Saved entries

******

-- ==== Sys2Proof/Machine/Errors.lean ====
section
/-! DEFINITION. Errors of stored data: what a corrected, a transient and a lasting one leave in each unit, and how they are
counted and posted (spec 10 R278, 07 R184, 11 R301, R311, 12 R357, 16 R451). Which errors are met, and when, is the
environment's: they stand in the schedule. -/
namespace Sys2Proof.Machine

/-- The context whose scratch, plane, tile, ray or treelet it is, or that read the address. -/
def State.flawCtx (s : State) (f : Flaw) : Option Nat :=
  match f.at_ with
  | .pool c off => (((s.core c).scratch.wins.find? fun w => w.2.covers off 1).bind fun w => mget s.blocks w.2.blk).map Block.ctx
  | .plane c _ => s.mxOwner c
  | .tile c _ _ => s.mxOwner c
  | .ray x _ _ => some x
  | .treelet _ x _ _ => some x
  | _ => match f.ctx with | some x => if (s.ctx x).regs.en then some x else none | none => none
/-- Unit B of event 11. -/
def FlawAt.unit : FlawAt → Nat
  | .pool .. => 1
  | .plane .. => 2
  | .llc _ => 3
  | .row _ => 4
  | .gddr _ => 5
  | .ray .. => 6
  | .treelet .. => 6
  | .tile .. => 7
/-- The physical address that the event gives; of a unit without one it is not stated. -/
def State.flawAddr (s : State) : FlawAt → Nat × State
  | .llc pa => (pa, s)
  | .row pa => (pa, s)
  | .gddr pa => (pa, s)
  | .treelet _ _ _ pa => (pa, s)
  | _ => let f := s.free; let g := f.2.free; ((pairOf f.1 g.1).toNat, g.2)
/-- The unit holds what is named: the scratch word has a value, the address is of this package and of the unit, the ray lives and
its record stands in Saffron or in a TVU, the line of the treelet has come. -/
def State.flawHere (s : State) : FlawAt → Bool
  | .pool c off => decide (c < 192 ∧ off < 2 ^ 20) && s.validWord c off
  | .plane c off => decide (c < 192 ∧ off < 2 ^ 22)
  | .llc pa => !s.otherPkg pa && (s.place pa == .gddr || s.place pa == .row)
  | .row pa => !s.otherPkg pa && s.place pa == .row
  | .gddr pa => !s.otherPkg pa && s.place pa == .gddr
  | .ray x id _ => match s.ray? x id with
    | some r => match r.at_ with
      | .handed => true | .tvu _ => true | .parked _ => true | .replayed => true | .arriving => true | .bin _ => true
      | .formed _ => true | _ => false
    | none => false
  | .treelet k x n pa => (s.cluster k).rays.cache.any fun t => t.tagged ⟨x, n, k⟩ pa && (mget t.lines (pa % 4096 / 64)).isSome
  | .tile c t key => decide (c < 192 ∧ t < tilesOf (s.core c).part ∧ key < 2 ^ 14)
/-- The words of an 8-byte unit poisoned. -/
def poisonUnit (p : Poison) (a : Nat) : Poison := Poison.put p (a / 8 * 8) [true, true]
/-- A record with a lasting error (R357): its poisoned payload words read as 0; of other words of the unit the value is not
stated. In traversal it ends with code 3; in Saffron the ray is delivered with code 3 anew, and leaves an
episode that waits for admission. -/
def State.rayFlaw (s : State) (ctx id unit_ : Nat) : State :=
  match s.ray? ctx id with
  | none => s
  | some r =>
    let f := s.free; let g := f.2.free
    let put := fun (l : List Word) (i : Nat) (w : Word) => l.set i w
    let rec_ := if unit_ < 8 then { r.rec_ with payload := put (put r.rec_.payload (2 * unit_) 0) (2 * unit_ + 1) 0 }
      else if unit_ < 12 then { r.rec_ with geo := put (put r.rec_.geo (2 * unit_ - 16) f.1) (2 * unit_ - 15) g.1 } else r.rec_
    let anew := fun (s : State) => ((s.postEvent ctx 4 3 0 id).bump r.core .tverr).setRay ctx id
        { r with rec_ := { rec_.noHit 5 r.chain.end_ 0 0 with prim := 3 }, at_ := .arriving }
    match r.at_ with
    | .arriving | .bin _ => anew g.2
    | .formed e =>
      let left := fun (m : Map Episode) => mkeep (mmod m e fun v => { v with rays := v.rays.filter fun i => i ≠ id }) fun _ v => !v.rays.isEmpty
      anew (g.2.modCluster r.cluster fun k => { k with rays := { k.rays with formed := left k.rays.formed } })
    | _ => g.2.setRay ctx id { r with rec_ := rec_, bad := true }
/-- What a lasting error leaves. -/
def State.flawLasts (s : State) : FlawAt → State
  | .pool c off => s.setScrPoison c off true
  | .plane c off => s.modMx c fun k => { k with planePoison := poisonUnit k.planePoison off }
  | .llc pa => { s with mem := { s.mem with poison := poisonUnit s.mem.poison pa } }
  | .row pa => { s with mem := { s.mem with poison := poisonUnit s.mem.poison pa } }
  | .gddr pa => { s with mem := { s.mem with poison := poisonUnit s.mem.poison pa } }
  | .ray x id u => s.rayFlaw x id u
  | .treelet k x n pa =>
    let bad := fun (l : TreeLine) => { l with poison := l.poison ||| BitVec.ofNat 16 (3 * 2 ^ (pa % 64 / 8 * 2)) }
    let hit := fun (t : Treelet) => if t.tagged ⟨x, n, k⟩ pa then { t with lines := mmod t.lines (pa % 4096 / 64) bad } else t
    s.modCluster k fun u => { u with rays := { u.rays with cache := u.rays.cache.map hit } }
  | .tile c t key =>
    let old := (s.mx c).tile t
    let new : Tile := { old with poison := old.poison ||| poisonBit key }
    (s.bump c .mxpois (if new.poison = old.poison then 0 else 1)).modMx c fun k =>
      { k.setTile t new with lost := if t ∈ k.lost then k.lost else t :: k.lost }
/-- The counter of the row stack for an error of a row (R282). -/
def FlawKind.rowCtr : FlawKind → Ctr
  | .corrected => .rowcorr
  | .transient => .rowtrans
  | .lasting => .rowlast
/-- A corrected error is counted in ERRCNT alone (R445). -/
def State.errCorrected (s : State) : State :=
  { s with dev := { s.dev with errcnt := s.dev.errcnt.mapIdx fun i n => if i = 0 then (n + 1) % 2 ^ 64 else n } }
/-- An error met by a read: one that the unit cannot have met does nothing. -/
def State.meetFlaw (s : State) (f : Flaw) : State :=
  if s.flawHere f.at_ = false then s
  else
    let ctx := s.flawCtx f
    let s := match f.at_ with | .row pa => s.bump (rowCore pa) f.kind.rowCtr | _ => s
    match f.kind with
    | .corrected => s.errCorrected
    | .transient => let a := s.flawAddr f.at_; a.2.memError ctx 1 f.at_.unit a.1
    | .lasting => let a := s.flawAddr f.at_; (a.2.flawLasts f.at_).memError ctx 2 f.at_.unit a.1

end Sys2Proof.Machine
end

******

Your objective
All lines above that include the word "flawLasts" must be copied into the answer.

Response to the exercise
def State.flawLasts (s : State) : FlawAt → State
    | .lasting => let a := s.flawAddr f.at_; (a.2.flawLasts f.at_).memError ctx 2 f.at_.unit a.1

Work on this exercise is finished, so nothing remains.